Another interpretation is that the changes apply with respect to "the use or operation of the automobile on or after the day this section came into force." The absence of a comma after the word "automobile" suggests this is the more likely interpretation. Furthermore, it is consistent with the legal presumption against retroactivity and would result in a much more certain application of the legislative changes.

As stated, the lessor liability cap provision (267.12) is more clear with respect to its application date. Subsection (5) stipulates that the new provision applies "only to proceedings for loss or damage from bodily injury or death arising from the use or operation of a motor vehicle on or after the day this section comes into force."

Thus, the liability cap provision applies with respect to proceedings flowing from car accidents which occur on or after the day the section comes into force.

This language reinforces the latter interpretation of the effective date of the priority change relating to the use of an automobile on or after March 1, 2006.

It makes most sense for both amendments to become effective at the same time, and for the amendments not to apply retroactively. Therefore, I believe both amendments will be interpreted as applying to car accidents which occur on or after March 1, 2006.

I turn now to a basic fact pattern to illustrate the impact of these changes and some of the intended (and likely unintended) consequences.

            Fact Pattern

  • A (owner/lessor) rents car to B (renter/lessee) who gives vehicle to C (driver) to use.

  • C hits D in an at‑fault accident.

  • D sues:

    • A (owner/lessor)

    • B (renter/lessee)

    • C (driver)

  • D (the plaintiff's) provable damages are $1.4M.

Discussion

  • The amendments require the policies to respond in the following manner:

  • The renter's own auto policy (assume minimum liability limits of $200K available).

  • The driver's own auto policy (assume minimum limits of $200K available).

  • The lessor's policy (assume third party liability limits of $1M).

The amendments to the Highway Traffic Act indicate that the lessor, lessee, and driver are joint and severally liable to the plaintiff.

Accordingly, the plaintiff could recover a judgment against the renter/lessee and/or the driver in the amount of $1.4M.

The lessor/owner's liability, however, is capped by the new amendments at $1M, less any amounts recovered under the third party liability provisions of policies issued to persons other than the lessor.

In this situation, that would mean that the lessor could only be held liable for $600K ($1M minus [$200K plus $200K]).

The stated legislative intention was to restrict payouts under lessor's policy (see Hansard discussion on this point).

However, it may be that this result has not been effected.

The driver will likely be deemed as an insured on the lessor's policy. This flows from the operation of Section 239 of the Insurance Act which extends coverage in a motor vehicle liability policy to the person named therein (the owner/lessor), and every other person who, with the named person's consent, drives the automobile.

Accordingly, assuming consent is not an issue, the driver will be an unnamed insured under the owner/lessee's policy, and will have presumably the full liability limits available to him or her to satisfy the judgment. See s. 244, rights of unnamed insureds.

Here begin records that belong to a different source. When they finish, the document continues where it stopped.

theorem exec_su {c : Instr} (e : exec c s = .next t) : SettingsMove s c t.su := by
  have same (su : t.su = s.su) : SettingsMove s c t.su := su ▸ .stays c
  have request {h : HostId} {body : State → Reply} (run : serve h body s = .next t) (su : (body s).state.su = s.su) :
      SettingsMove s c t.su := serve_su run (su ▸ .stays c)
  cases c with
  | partReset => exact .reset _
  | rstRelease =>
    change execRstRelease s = _ at e
    rw [execRstRelease] at e
    split at e <;> obtain rfl := next_inj e <;> exact .stays _
  | poolInitEnd =>
    change execPoolInitEnd s = _ at e
    rw [execPoolInitEnd] at e
    split at e <;> obtain rfl := next_inj e <;> exact .stays _
  | portReset h =>
    by_cases low : (s.port h).hrst = false
    · rw [portReset_su low e]
      split
      · next mine => exact .ends _ h mine (.inr (.inl rfl)) _ (handover_settings _)
      · exact .leaves _ _
    · change execPortReset h s = _ at e
      rw [execPortReset_eq, if_pos (by simpa using low)] at e
      obtain rfl := next_inj e
      exact .stays _
  | hkrstRelease h | chipSelectAssert h | chipSelectRelease h | answerSent h | ident h | last h =>
    obtain ⟨p, rfl⟩ := portCommand_frame (h := h) (frame := []) (by simp) e
    exact .stays _
  | framingFault h frame =>
    obtain ⟨p, rfl⟩ := portCommand_frame (h := h) (frame := frame) (by simp) e
    exact .stays _
  | openJob h c p f => exact request e (judgeOpen_su ..)
  | append h b k f bs => exact request e (judgeAppend_su ..)
  | close h b => exact request e (judgeClose_internal h b s).su
  | setPriority h b p => exact request e (judgeSetPriority_internal h b p s).su
  | cancel h b => exact request e (judgeCancel_internal h b s).su
  | release h b => exact request e (judgeRelease_internal h b s).su
  | jobStatus h b => exact request e (by rw [judgeJobStatus_state])
  | readReply h b m => exact request e (judgeReadReply_su ..)
  | fetchEvent h => exact request e (judgeFetchEvent_su ..)
  | subscribe h f => exact request e (judgeSubscribe_su ..)
  | leaseTake h => exact serve_su e (judgeLeaseTake_su ..)
  | leaseDrop h => exact serve_su e (judgeLeaseDrop_su ..)
  | setSetting h i n v => exact serve_su e (judgeSet_su ..)
  | getSetting h i n => exact request e (by rw [judgeGet_state])
  | linkStatus h => exact request e rfl
  | linkReset h => exact request e (judgeLinkReset_effect h s).su
  | reverseByte kind b =>
    rcases reverseByte_effect e with a | ⟨v, r, x, before, -, after⟩
    · exact same a.su
    · exact same (after.su.trans before.su)
  | leaseTermExpiry =>
    rcases leaseTermExpiry_cases e with rfl | ⟨h, mine, rfl⟩
    · exact .stays _
    · exact .ends _ h mine (.inr (.inr rfl)) _ (handover_settings _)
  | lrstPulseEnd => exact same (lrstPulseEnd_effect e).su
  | acknowledgement => exact same (acknowledgement_effect e).su
  | acknowledgeTimeout => exact same (acknowledgeTimeout_effect e).su
  | rreqRise | rreqFall | prdyFall | pfltChange => exact same (levelCommand_effect (by simp) e).su
  | prdyRise => exact same (prdyRise_effect e).su
  | revIdleExpiry => exact same (revIdleExpiry_effect e).su
  | stallTimerExpiry => exact same (stallTimerExpiry_effect e).su
  | dryWaitExpiry => exact same (dryWaitExpiry_internal e).su
  | wakeTimerExpiry => exact same (wakeTimerExpiry_effect e).su
  | replyTimerExpiry r => exact same (replyTimerExpiry_internal e).su

/-- Settles O60: from the one list of what a command can change of ports, lease and settings, and of the last fault. -/
theorem changesComeOnlyFromThoseEntitled : Obligations.ChangesComeOnlyFromThoseEntitled := by
  intro c s t e
  refine ⟨fun h changed => (exec_port e h).resolve_left changed, ?_, ?_, ?_, fun changed => (exec_lastFault e).resolve_left changed⟩
  all_goals
    intro changed
    generalize su : t.su = x at changed
    have move := exec_su e
    rw [su] at move
  · cases move with
    | stays | waits | leaves | granted => exact (changed rfl).elim
    | reset => exact .inl rfl
    | ends c h mine whom su same => exact (changed same).elim
    | set h i n v mine x => exact .inr ⟨h, i, n, v, rfl, mine⟩
  · cases move with
    | stays | waits | leaves | set => exact (changed rfl).elim
    | reset => exact .inl rfl
    | granted h free =>
      rcases free with none | mine
      · exact .inr (.inl ⟨h, rfl, none, rfl⟩)
      · exact (changed mine.symm).elim
    | ends c h mine whom su same =>
      rcases whom with drop | drop | expiry
      · exact .inr (.inr (.inl ⟨h, .inl drop, mine⟩))
      · exact .inr (.inr (.inl ⟨h, .inr drop, mine⟩))
      · exact .inr (.inr (.inr expiry))
  · cases move with
    | stays | leaves | set => exact (changed.elim (· rfl) (lt_irrefl _)).elim
    | waits h ws => exact (changed.elim (· rfl) (not_lt_of_ge (remainingTerm_le s))).elim
    | reset => exact .inl rfl
    | granted h free => exact .inr (.inl ⟨h, rfl, free, rfl⟩)
    | ends c h mine whom su same =>
      rcases whom with drop | drop | expiry
      · exact .inr (.inr (.inl ⟨h, .inl drop, mine⟩))
      · exact .inr (.inr (.inl ⟨h, .inr drop, mine⟩))
      · exact .inr (.inr (.inr expiry))

end Sys2Proof.Machine
end

section
/-! SUPPORT. Every command has a next state and leaves the queue of waiting commands to the step; what a request reaches, and when
(R3, R4, R164 to R178). -/

namespace Sys2Proof.Machine

variable {s t u : State}

/-! ## Every command has a next state -/

/-- An outcome that is a next state. -/
def IsNext (o : Host.Outcome State Fault Refusal) : Prop := ∃ t, o = .next t

theorem isNext_next (t : State) : IsNext (.next t) := ⟨t, rfl⟩

theorem isNext_ite {p : Prop} [Decidable p] {a b : Host.Outcome State Fault Refusal} (ha : IsNext a) (hb : IsNext b) :
    IsNext (if p then a else b) := by
  split
  · exact ha
  · exact hb

/-- Every command has a next state: each arm of `exec` ends in one in every case of its definition. -/
theorem exec_isNext (c : Instr) (s : State) : IsNext (exec c s) := by
  cases c with
  | openJob | append | close | setPriority | cancel | release | jobStatus | readReply | fetchEvent | subscribe | leaseTake
  | leaseDrop | setSetting | getSetting | linkStatus | linkReset => exact serve_next ..
  | partReset | pfltChange => exact isNext_next _
  | rstRelease | poolInitEnd | lrstPulseEnd | portReset | hkrstRelease | chipSelectAssert | chipSelectRelease | framingFault
  | ident | acknowledgeTimeout | rreqRise | prdyFall | reverseByte | revIdleExpiry | stallTimerExpiry | wakeTimerExpiry
  | rreqFall => exact isNext_ite (isNext_next _) (isNext_next _)
  | last h =>
    refine isNext_ite ?_ (isNext_next _)
    split <;> exact isNext_next _
  | acknowledgement =>
    change IsNext (execAcknowledgement s)
    rw [execAcknowledgement]
    dsimp only
    split <;> exact isNext_next _
  | prdyRise =>
    refine isNext_ite (isNext_next _) ?_
    dsimp only
    split <;> exact isNext_next _
  | dryWaitExpiry =>
    change IsNext (execDryWaitExpiry s)
    rw [execDryWaitExpiry]
    split <;> exact isNext_next _
  | replyTimerExpiry r =>
    change IsNext (execReplyTimerExpiry r s)
    rw [execReplyTimerExpiry]
    split <;> exact isNext_next _
  | leaseTermExpiry =>
    change IsNext (execLeaseTermExpiry s)
    rw [execLeaseTermExpiry]
    split <;> exact isNext_next _
  | answerSent h =>
    change IsNext (execAnswerSent h s)
    rw [execAnswerSent]
    split <;> exact isNext_next _

/-! ## The queue of waiting commands -/

theorem Effect.pending (a : Effect s t) : t.pending = s.pending := by
  obtain ⟨p, -, a⟩ := a
  exact a.pending

theorem serve_pending {h : HostId} {body : State → Reply} (e : serve h body s = .next t)
    (same : (body s).state.pending = s.pending) : t.pending = s.pending := by
  rcases serve_cases e with ⟨-, rfl⟩ | ⟨-, -, rfl⟩ | ⟨-, -, rfl⟩
  · rfl
  · rfl
  · exact same

theorem judgeAppend_pending (h : HostId) (b kind flags : Byte) (bytes : List Byte) (s : State) :
    (judgeAppend h b kind flags bytes s).state.pending = s.pending := by
  rcases judgeAppend_cases h b kind flags bytes s with e | ⟨need, e⟩ | ⟨k, kd, -, -, -, -, e⟩
  · rw [e]
  · rw [e]; rfl
  · rw [e]; exact (acceptAppend_internal k _ _ s).pending

theorem judgeOpen_pending (h : HostId) (c p f : Byte) (s : State) : (judgeOpen h c p f s).state.pending = s.pending := by
  rcases judgeOpen_cases h c p f s with e | ⟨k, ch, pr, stream, reply, r, -, -, -, e⟩ <;> rw [e]
  cases r <;> rfl

theorem judgeReadReply_pending (h : HostId) (b m : Byte) (s : State) :
    (judgeReadReply h b m s).state.pending = s.pending := by
  rcases judgeReadReply_cases h b m s with e | ⟨r, e⟩ <;> rw [e]
  rfl

theorem judgeFetchEvent_pending (h : HostId) (s : State) : (judgeFetchEvent h s).state.pending = s.pending := by
  rw [judgeFetchEvent]
  split <;> rfl

theorem judgeSubscribe_pending (h : HostId) (f : Byte) (s : State) : (judgeSubscribe h f s).state.pending = s.pending := by
  rw [judgeSubscribe]
  split <;> rfl

theorem judgeLeaseTake_pending (h : HostId) (s : State) : (judgeLeaseTake h s).state.pending = s.pending := by
  rw [judgeLeaseTake]
  split <;> rfl

theorem judgeLeaseDrop_pending (h : HostId) (s : State) : (judgeLeaseDrop h s).state.pending = s.pending := by
  rw [judgeLeaseDrop]
  split
  · rw [handover_frame]
  · split <;> rfl

theorem judgeSet_pending (h : HostId) (i n : Byte) (v : BitVec 16) (s : State) :
    (judgeSet h i n v s).state.pending = s.pending := by
  rcases judgeSet_cases h i n v s with e | ⟨name, -, -, -, -, e⟩ <;> rw [e]
  rw [applySetting_frame]

theorem dropLeaseOf_pending (h : HostId) (s : State) : (dropLeaseOf h s).pending = s.pending := by
  rw [dropLeaseOf]
  split
  · rw [handover_frame]
  · rfl

theorem portReset_pending {h : HostId} (e : execPortReset h s = .next t) : t.pending = s.pending := by
  rw [execPortReset_eq] at e
  split at e <;> obtain rfl := next_inj e
  · rfl
  · rw [dropLeaseOf_pending, (boundaryWork_internal _).pending, (orphanJobs_internal _ _).pending]
    rfl

/-- No command touches the queue: the step alone takes a command off it (log entry 3). -/
theorem exec_pending {c : Instr} (e : exec c s = .next t) : t.pending = s.pending := by
  cases c with
  | partReset =>
    obtain rfl := next_inj e
    rfl
  | rstRelease =>
    change execRstRelease s = _ at e
    rw [execRstRelease] at e
    split at e <;> obtain rfl := next_inj e <;> rfl
  | poolInitEnd =>
    change execPoolInitEnd s = _ at e
    rw [execPoolInitEnd] at e
    split at e <;> obtain rfl := next_inj e <;> rfl
  | portReset h => exact portReset_pending e
  | hkrstRelease h | chipSelectAssert h | chipSelectRelease h | answerSent h | ident h | last h =>
    obtain ⟨p, rfl⟩ := portCommand_frame (h := h) (frame := []) (by simp) e
    rfl
  | framingFault h frame =>
    obtain ⟨p, rfl⟩ := portCommand_frame (h := h) (frame := frame) (by simp) e
    rfl
  | openJob h c p f => exact serve_pending e (judgeOpen_pending ..)
  | append h b k f bs => exact serve_pending e (judgeAppend_pending ..)
  | close h b => exact serve_pending e (judgeClose_internal h b s).pending
  | setPriority h b p => exact serve_pending e (judgeSetPriority_internal h b p s).pending
  | cancel h b => exact serve_pending e (judgeCancel_internal h b s).pending
  | release h b => exact serve_pending e (judgeRelease_internal h b s).pending
  | jobStatus h b => exact serve_pending e (by rw [judgeJobStatus_state])
  | readReply h b m => exact serve_pending e (judgeReadReply_pending ..)
  | fetchEvent h => exact serve_pending e (judgeFetchEvent_pending ..)
  | subscribe h f => exact serve_pending e (judgeSubscribe_pending ..)
  | leaseTake h => exact serve_pending e (judgeLeaseTake_pending ..)
  | leaseDrop h => exact serve_pending e (judgeLeaseDrop_pending ..)
  | setSetting h i n v => exact serve_pending e (judgeSet_pending ..)
  | getSetting h i n => exact serve_pending e (by rw [judgeGet_state])
  | linkStatus h => exact serve_pending e rfl
  | linkReset h => exact serve_pending e (judgeLinkReset_effect h s).pending
  | reverseByte kind b =>
    rcases reverseByte_effect e with a | ⟨v, r, x, before, -, after⟩
    · exact a.pending
    · exact after.pending.trans before.pending
  | leaseTermExpiry =>
    rcases leaseTermExpiry_cases e with rfl | ⟨h, -, rfl⟩
    · rfl
    · rw [handover_frame]
      rfl
  | lrstPulseEnd => exact (lrstPulseEnd_effect e).pending
  | acknowledgement => exact (acknowledgement_effect e).pending
  | acknowledgeTimeout => exact (acknowledgeTimeout_effect e).pending
  | rreqRise | rreqFall | prdyFall | pfltChange => exact (levelCommand_effect (by simp) e).pending
  | prdyRise => exact (prdyRise_effect e).pending
  | revIdleExpiry => exact (revIdleExpiry_effect e).pending
  | stallTimerExpiry => exact (stallTimerExpiry_effect e).pending
  | dryWaitExpiry => exact (dryWaitExpiry_internal e).pending
  | wakeTimerExpiry => exact (wakeTimerExpiry_effect e).pending
  | replyTimerExpiry r => exact (replyTimerExpiry_internal e).pending

/-- Settles O2: each arm of `exec` ends in a next state, and none touches the queue. -/
theorem everyCommandHasANextState : Obligations.EveryCommandHasANextState := by
  intro c s
  obtain ⟨t, run⟩ := exec_isNext c s
  exact ⟨t, run, exec_pending run⟩

/-! ## Port lines -/

/-- Settles O8: each line command by the level it finds and the port's framing. -/
theorem portLinesFrameTransactions : Obligations.PortLinesFrameTransactions := by
  intro s h
  have assert_eq : exec (.chipSelectAssert h) s = execChipSelectAssert h s := rfl
  have release_eq : exec (.chipSelectRelease h) s = execChipSelectRelease h s := rfl
  have sent_eq : exec (.answerSent h) s = execAnswerSent h s := rfl
  have hkrst_eq : exec (.hkrstRelease h) s = execHkrstRelease h s := rfl
  rw [assert_eq, release_eq, sent_eq, hkrst_eq, execChipSelectAssert, execChipSelectRelease, execAnswerSent, execHkrstRelease]
  refine ⟨fun cs on idle => ?_, fun cs off => ?_, fun cs => if_pos cs, fun cs => if_pos cs, fun cs => if_neg (by simp [cs]),
    fun frame framing => ?_, fun none => ?_, fun held => if_pos held, fun low => if_neg (by simp [low])⟩
  · simp [cs, on, idle, State.setPort]
  · rw [if_neg (by simp [cs]), if_neg]
    · rfl
    · rcases off with detached | busy <;> simp [*]
  · simp [framing, State.setPort]
  · split
    · next frame framing => exact absurd framing (none frame)
    all_goals rfl
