-- ==== Sys2Proof/Machine/Operands.lean ====
section
/-! DEFINITION. Operand assembly (spec/30_encoding.md R92 to R94; spec/40_frame_codec.md R119, R120): every operand is
masked to its field and never refused. The block has no other operand form (R175) and no flags (R24), so there is
no file of flag computations. -/

namespace Sys2Proof.Operands

open Codec

/-- `c22_write(p, r, v)` (R119). -/
def c22Write (p r v : Nat) : Frame :=
  { st := Config.stC22, op := Config.opC22Write, pad := mask 5 p, dad := mask 5 r, ta := Config.taWrite, data := mask 16 v }

/-- `c22_read(p, r)` (R119). -/
def c22Read (p r : Nat) : Frame :=
  { st := Config.stC22, op := Config.opC22Read, pad := mask 5 p, dad := mask 5 r, ta := Config.taWrite, data := 0 }

/-- `c45_address(p, e, a)` (R119). -/
def c45Address (p e a : Nat) : Frame :=
  { st := Config.stC45, op := Config.opC45Address, pad := mask 5 p, dad := mask 5 e, ta := Config.taWrite, data := mask 16 a }

/-- `c45_write(p, e, v)` (R119). -/
def c45Write (p e v : Nat) : Frame :=
  { st := Config.stC45, op := Config.opC45Write, pad := mask 5 p, dad := mask 5 e, ta := Config.taWrite, data := mask 16 v }

/-- `c45_read_inc(p, e)` (R119). -/
def c45ReadInc (p e : Nat) : Frame :=
  { st := Config.stC45, op := Config.opC45ReadInc, pad := mask 5 p, dad := mask 5 e, ta := Config.taWrite, data := 0 }

/-- `c45_read(p, e)` (R119). -/
def c45Read (p e : Nat) : Frame :=
  { st := Config.stC45, op := Config.opC45Read, pad := mask 5 p, dad := mask 5 e, ta := Config.taWrite, data := 0 }

/-- `split_dword` (R120): the low half and the high half. -/
def splitDword (x : Nat) : U16 × U16 := (mask 16 x, mask 16 (x >>> 16))

/-- `join_dword` (R120). -/
def joinDword (lo hi : U16) : U32 := (hi.setWidth 32 <<< 16) ||| lo.setWidth 32

end Sys2Proof.Operands
end

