/-- R212 and R238: errors of the SPI-framed engine are precise, in the same sense, with transfers in place of line
operations. That nothing is cleaned up is the spec's own choice (D13). -/
def Obligations.SfFailureIsPrecise : Prop :=
  ∀ (i : Instr) (s u : State) (xs : List SFEvent), i.engine = .spi → i.isLifecycle = false →
    exec i (s.withSF s.sf.quieted) = .next u → u.sf.trace = s.sf.trace ++ xs →
    (∀ (k : Nat) (f : OsFailure), k < xs.length → (∀ j < k, s.sf.env.failures.getD j none = none) →
      s.sf.env.failures.getD k none = some f →
      ∃ t, exec i s = .next t ∧ t.sf.trace = s.sf.trace ++ xs.take k ∧
        t.sf.results = s.sf.results ++ [.err (.transportIO f)] ∧ t.sf.isOpen = s.sf.isOpen ∧ t.sf.spi = s.sf.spi ∧
        t.sf.seq = .idle ∧ t.sf.env.failures = s.sf.env.failures.drop (k + 1)) ∧
    ((∀ j < xs.length, s.sf.env.failures.getD j none = none) →
      ∃ t, exec i s = .next t ∧ t.withSF t.sf.quieted = u)

/-- R33, R36, R37: what the lines hold after an instruction other than `open` and `close` is what its events say; nothing
else moves them, and the bias never changes. -/
def Obligations.LinesFollowTheTrace : Prop :=
  ∀ (i : Instr) (s t : State) (es : List BBEvent), i.isLifecycle = false → exec i s = .next t →
    t.bb.trace = s.bb.trace ++ es →
    t.bb.lines = linesAfter s.bb.lines es ∧ t.bb.clk.dir = s.bb.clk.dir ∧
      t.bb.clk.claimed = s.bb.clk.claimed ∧ t.bb.data.claimed = s.bb.data.claimed ∧
      t.bb.clk.bias = s.bb.clk.bias ∧ t.bb.data.bias = s.bb.data.bias

/-- R242: two instructions that differ in their operands only (lists of equal lengths), in two states between commands that
agree on what is open, on the switches and on which collaborator calls fail, end with the same error or both without one,
whatever the environment supplies and whatever the lines hold. The spec marks the rule as derived. -/
def Obligations.ErrorsNeverDependOnData : Prop :=
  ∀ (i j : Instr) (s s' t t' : State) (r r' : Result), i.skeleton = j.skeleton → s.Inv → s'.Inv →
    s.bb.isOpen = s'.bb.isOpen → s.sf.isOpen = s'.sf.isOpen → s.switches = s'.switches →
    s.bb.env.failures = s'.bb.env.failures → s.sf.env.failures = s'.sf.env.failures →
    exec i s = .next t → exec j s' = .next t' →
    t.resultsOf i.engine = s.resultsOf i.engine ++ [r] → t'.resultsOf j.engine = s'.resultsOf j.engine ++ [r'] →
    r.error = r'.error

/-- R23, R174: nothing a step does depends on a sampled or received bit: two states that differ only in what the environments
supplied and will supply have steps that differ only in that. -/
def Obligations.SamplesNeverSteer : Prop :=
  ∀ s s' : State, s.blind = s'.blind → blindOutcome (step s) = blindOutcome (step s')

/-- R30: the two instances share nothing. An instruction of one engine leaves the other, the host's further commands, the
board and the switches as they are, and does the same whatever the other engine's state is. -/
def Obligations.EnginesShareNothing : Prop :=
  ∀ (i : Instr) (s : State) (x : SF) (y : BB),
    (i.engine = .bitbang →
      (∀ t, exec i s = .next t → t = s.withBB t.bb) ∧
      (match exec i s with
        | .next t => exec i (s.withSF x) = .next (t.withSF x)
        | .fault f => exec i (s.withSF x) = .fault f
        | .refused f => exec i (s.withSF x) = .refused f)) ∧
    (i.engine = .spi →
      (∀ t, exec i s = .next t → t = s.withSF t.sf) ∧
      (match exec i s with
        | .next t => exec i (s.withBB y) = .next (t.withBB y)
        | .fault f => exec i (s.withBB y) = .fault f
        | .refused f => exec i (s.withBB y) = .refused f))

/-- R18, R62, R26, R27: an instruction delivers exactly one result, `Ok` with a value of its result type or `Err`; what is on
the bus trace stays there; the configuration never changes. -/
def Obligations.OneResultPerCommand : Prop :=
  ∀ (i : Instr) (s t : State), exec i s = .next t →
    (∃ r, t.resultsOf i.engine = s.resultsOf i.engine ++ [r] ∧ ∀ v, r = .ok v → v.fits i) ∧
    s.bb.trace <+: t.bb.trace ∧ s.sf.trace <+: t.sf.trace ∧ t.bb.cfg = s.bb.cfg ∧ t.sf.cfg = s.sf.cfg

/-- R210: every transfer an instruction makes holds chip select, and it has a width and a word the peripheral accepts (R40).
For the flush and data transfers it is the spec's own choice (D18). -/
def Obligations.TransfersHoldChipSelect : Prop :=
  ∀ (i : Instr) (s t : State) (xs : List SFEvent), exec i s = .next t → t.sf.trace = s.sf.trace ++ xs →
    ∀ (n tx rx : Nat) (cs : Bool), .xfer n tx cs rx ∈ xs →
      cs = false ∧ (n = 16 ∨ n = 32) ∧ tx < 2 ^ n ∧ rx < 2 ^ n

/-! ### Environments (R56) -/

/-- R235, R275: with no responder (the line floats high) a read completes with all ones and no error, on both engines. -/
def Obligations.FloatHighReadsOnes : Prop :=
  ∀ (s : State) (p e r : Nat), s.switches = Switches.normative →
    (s.bb.Ready → s.bb.env.levels = [] → s.bb.env.floatHigh = true →
      ∃ t u w, exec (.bbReadC22 p r) s = .next t ∧ t.bb.results = s.bb.results ++ [.ok (.u16 0xFFFF)] ∧
        exec (.bbReadC45 p e r) s = .next u ∧ u.bb.results = s.bb.results ++ [.ok (.u16 0xFFFF)] ∧
        exec (.bbReadC45Dword p e r) s = .next w ∧ w.bb.results = s.bb.results ++ [.ok (.u32 0xFFFFFFFF)]) ∧
    (s.sf.Ready → s.sf.env.received = [] → s.sf.env.floatHigh = true →
      ∃ t u, exec (.sfReadC22 p r) s = .next t ∧ t.sf.results = s.sf.results ++ [.ok (.u16 0xFFFF)] ∧
        exec (.sfReadC45 p e r) s = .next u ∧ u.sf.results = s.sf.results ++ [.ok (.u16 0xFFFF)])

/-- With a responder that stores what it is sent, a write and a read of the same register give the value back, masked, on both
engines and in both clauses. 95_test_vectors.md T1 and P2 give the round trip for Clause 22 on both engines and for Clause 45
on the bit-bang engine; for Clause 45 on the SPI-framed engine it rests on R200 and R201. -/
def Obligations.EchoRoundTrip : Prop :=
  ∀ (phy : Fixtures.EchoPhy) (s : State) (p e r v : Nat) (later : List Level) (laterWords : List U32),
    s.switches = Switches.normative →
    (s.bb.Ready →
      (s.bb.env.levels = phy.samples ((writeC22 p r v).frames ++ (readC22 p r).frames) ++ later →
        ∃ t u, exec (.bbWriteC22 p r v) s = .next t ∧ exec (.bbReadC22 p r) t = .next u ∧
          u.bb.results = s.bb.results ++ [.ok .unit, .ok (.u16 (mask 16 v))]) ∧
      (s.bb.env.levels = phy.samples ((writeC45 p e r v).frames ++ (readC45 p e r).frames) ++ later →
        ∃ t u, exec (.bbWriteC45 p e r v) s = .next t ∧ exec (.bbReadC45 p e r) t = .next u ∧
          u.bb.results = s.bb.results ++ [.ok .unit, .ok (.u16 (mask 16 v))])) ∧
    (s.sf.Ready →
      (s.sf.env.received = phy.received [writeC22 p r v, readC22 p r] ++ laterWords →
        ∃ t u, exec (.sfWriteC22 p r v) s = .next t ∧ exec (.sfReadC22 p r) t = .next u ∧
          u.sf.results = s.sf.results ++ [.ok .unit, .ok (.u16 (mask 16 v))]) ∧
      (s.sf.env.received = phy.received [writeC45 p e r v, readC45 p e r] ++ laterWords →
        ∃ t u, exec (.sfWriteC45 p e r v) s = .next t ∧ exec (.sfReadC45 p e r) t = .next u ∧
          u.sf.results = s.sf.results ++ [.ok .unit, .ok (.u16 (mask 16 v))]))

/-! ### What has no row -/

/-- R98, R117, R194: no command of the host carries a frame or header word without a row (R99). A frame-level primitive asked
for a reserved `(ST, OP)` pair sends it, as a read-class frame when `OP[1] = 1` and as a write-class frame otherwise (the
spec's own choice, D21); a header word is sent with its own turnaround, or `11` where its opcode is read-class. That a
request can ask for one, and that it begins with the open check, is the model's (assumption log 9, 22). -/
def Obligations.FramesWithoutARowAreSent : Prop :=
  (∀ r : Request, r.fromHost = true → requestedFrame r = none) ∧
  (∀ (s : State) (e : Engine) (w : Nat) (rest : List Request), w < 2 ^ 32 →
    (2 ≤ w / 2 ^ 30 ∨ w / 2 ^ 28 = 0b0100 ∨ w / 2 ^ 28 = 0b0111) → s.requests = ⟨e, .frame32, [w]⟩ :: rest →
    s.board.contended e = false →
    (e = .bitbang → s.bb.isOpen = false → step s = .next ((s.withRequests rest).withBB (s.bb.raise .notOpen))) ∧
    (e = .spi → s.sf.isOpen = false → step s = .next ((s.withRequests rest).withSF (s.sf.raise .notOpen))) ∧
    (e = .bitbang → s.bb.Ready →
      step s = .next ((s.withRequests rest).withBB
        (if w.testBit 29 then
          s.bb.completed (readFrameEvents (w / 2 ^ 18) (s.bb.window 0 18)) true (.u16 (wordOfBits (s.bb.window 2 16)))
        else s.bb.completed (writeFrameEvents (w / 2 ^ 18 * 2 ^ 18 + 0x20000 + w % 65536)) (w.testBit 0) .unit))) ∧
    (e = .spi → s.sf.Ready → s.switches = Switches.normative →
      step s = .next ((s.withRequests rest).withSF
        (if w.testBit 29 then
          s.sf.completed [(32, 0xFFFFFFFF), (16, w / 2 ^ 18 * 4 + 3), (16, 0xFFFF)] (.u16 (BitVec.ofNat 16 (s.sf.wordAt 2)))
        else s.sf.completed [(32, 0xFFFFFFFF), (16, w / 2 ^ 16), (16, w % 65536)] .unit)))) ∧
  (∀ (s : State) (w : Nat) (why : Reject) (rest : List Request), w < 2 ^ 16 →
    decodeRequest ⟨.spi, .hdr16, [w]⟩ = .error why → s.requests = ⟨.spi, .hdr16, [w]⟩ :: rest →
    s.board.contended .spi = false →
    (s.sf.isOpen = false → step s = .next ((s.withRequests rest).withSF (s.sf.raise .notOpen))) ∧
    (s.sf.Ready →
      step s = .next ((s.withRequests rest).withSF
        (s.sf.completed [(16, if w.testBit 13 then w / 4 * 4 + 3 else w)] .unit))))
end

Interestingly, the lessee likely does not enjoy the same benefit (as being an unnamed insured under the lessor's policy), since he is not driving the vehicle at the time of the accident.

Unless the lessor has a very specifically worded liability policy which does not enure to the benefit of others, then even though the named insured (lessor/owner) will enjoy the benefits of a cap on his or her liability, unnamed insureds (including the driver) who do not enjoy a capped liability would appear to retain full access to the entire third party liability limits available under the lessor's policy.

Accordingly, much will depend upon the wording of the umbrella and excess policies carried by the car rental companies.

However, it would appear that in failing to cap the liability of unnamed insureds on the lessor's policy, the legislation has likely failed to effectively restrict the potential payments under the lessor's policy to $1M.